Name: Manikandtan Chiral Kunjunni Kartha
AndrewID: mchiralk
supporting files: google drive
Goals: In this assignment, you will explore the types of loss and decoder functions for regressing to voxels, point clouds, and mesh representation from single view RGB input.
In this subsection, we will define binary cross entropy loss that can help us fit a 3D binary voxel grid. Define the loss functions here in losses.py
file. For this you can use the pre-defined losses in pytorch library.
def voxel_loss(voxel_src, voxel_tgt):=
sigmoid = torch.nn.Sigmoid()
loss = torch.nn.BCELoss()(sigmoid(voxel_src), voxel_tgt)
return loss
python main.py --q 1.1
In this subsection, we will define chamfer loss that can help us fit a 3D point cloud . Define the loss functions here in losses.py
file. We expect you to write your own code for this and not use any pytorch3d utilities.

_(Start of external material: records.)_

-- ==== Sys2Proof/Machine/EvFabric.lean ====
section
/-! DEFINITION. The package's side of the fold directory and the Herd state (09_fold_herd R191 to R214), link keys and quarantine
(13_outside R303 to R305), fabric timeouts (R306), requests to export windows (R307, R308), and the pod's time and numbers (R10,
R23). A message that cannot take effect yet stands again at the end of the inbox. -/

namespace Sys2Proof.Machine

open Sys2Proof

/-! ## Supplying data (R191, R196, R197) -/

/-- A stimulus that cannot take effect yet, kept for later. -/
def putBack (s : State) (i : Instr) : State := { s with inbox := s.inbox ++ [i] }

/-- R196, R197: the line sent to a requester. Data for the only copy carry, as lease end and LEND, at least the latest end of the L1
leases that the supplier has granted on it (notes/assumptions 46, DESIGN CHOICE). -/
def sendData (s : State) (line requester : Nat) (t : Terms) (st : FState) : State :=
  let e := if st == .shared then 0 else leaseEnd s line
  s.sendFab t.owner (.pkg requester) (.data line requester (ownRead s (line * 128) 128) st (max t.leaseEnd e) t.invs (max t.lend e) t.floor (physPoison s (line * 128) 128))

/-- The state of a line in the package's L2 changed. -/
def modFab (s : State) (line : Nat) (f : FabLine → FabLine) : State := setFab s (f (fabOf s line))

/-- R191: the fabric bit of a line of this package set: its directory entry is not I. -/
def setFabric (s : State) (line : Nat) : State :=
  if isRemote s (line * 128) then s
  else s.modMem (fun m => { m with fabricBits := if m.fabricBits.contains line then m.fabricBits else line :: m.fabricBits })

/-- R247: a line that a cut recalled has come back. -/
def recallDone (s : State) (line : Nat) : State :=
  { s with ctxs := s.ctxs.map (fun c => { c with chain := c.chain.map (fun n => { n with recalls := n.recalls.filter (· != line) }) }) }

/-- R191, R199: the directory entry of a line of this package is I: the fabric bit is clear and the package holds no fabric copy; what it has
still to learn of a grant's shares stays, and so does a request of its own. -/
def clearFabric (s : State) (line : Nat) : State :=
  let left (f : FabLine) : Option FabLine :=
    if f.line != line then some f
    else if (f.req != 0 && f.req != 5) || f.acks != 0 || decide (s.ft ≤ f.gRemote) then
      some { f with st := .inv, req := if f.req == 5 then 0 else f.req }
    else none
  recallDone (unask (s.modMem (fun m => { m with fabricBits := m.fabricBits.filter (· != line), fab := m.fab.filterMap left })) line true) line

/-- R247: the context whose closing cut recalled a line: what comes back of it was written before that cut. -/
def recallPre (s : State) (line : Nat) : Option Nat :=
  ((s.ctxs.zipIdx).find? (fun x => x.1.chain.any (fun n => !n.closed && n.recalls.contains line))).map Prod.snd

/-- R203: the merge that a line held only in its home package needs before another package may have it; none while leases or an item
that is being saved keep it back. -/
def homeMerge (s : State) (line : Nat) : Option State :=
  match herdOf s line with
  | none => some s
  | some h =>
    if onFabric s (line * 128) then some s
    else if decide (s.ft < leaseEnd s line) || mergeHeld s h none then none
    else some (localMerge s line none)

You are allowed to use functions inside pytorch3d.ops.knn such as knn_gather or knn_points
def chamfer_loss(point_cloud_src, point_cloud_tgt):
dist1, _, _ = knn.knn_points(point_cloud_src, point_cloud_tgt)
dist2, _, _ = knn.knn_points(point_cloud_tgt, point_cloud_src)
combined = torch.cat([dist1, dist2])
loss_chamfer = torch.mean(combined, dim=0)
loss_chamfer = torch.mean(loss_chamfer)
return loss_chamfer
python main.py --q 1.2
In this subsection, we will define an additional smoothening loss that can help us fit a mesh. Define the loss functions here in losses.py
file.
For this you can use the pre-defined losses in pytorch library.
def smoothness_loss(mesh_src):
loss_laplacian = mesh_laplacian_smoothing(mesh_src)
return loss_laplacian
python main.py --q 1.3
In this subsection, we will define a neural network to decode binary voxel grids.
class voxelNet(nn.Module):
def __init__(self, input_dim, output_dim, device):
super().__init__()
self.fc1 = nn.Linear(input_dim, output_dim, device=device)
def forward(self, x):
b = x.shape[0]
out = self.fc1(x)
out = out.reshape((b, 1, 32, 32, 32))
return out
python main.py --q 2.1
image | 3D model - predicted, GT |
---|---|
In this subsection, we will define a neural network to decode point clouds.
class pointNet(nn.Module):
def __init__(self, input_dim, num_points, device):
super().__init__()
self.num_points = num_points
self.fc1 = nn.Linear(input_dim, num_points, device=device)
self.fc2 = nn.Linear(num_points, num_points * 3, device=device)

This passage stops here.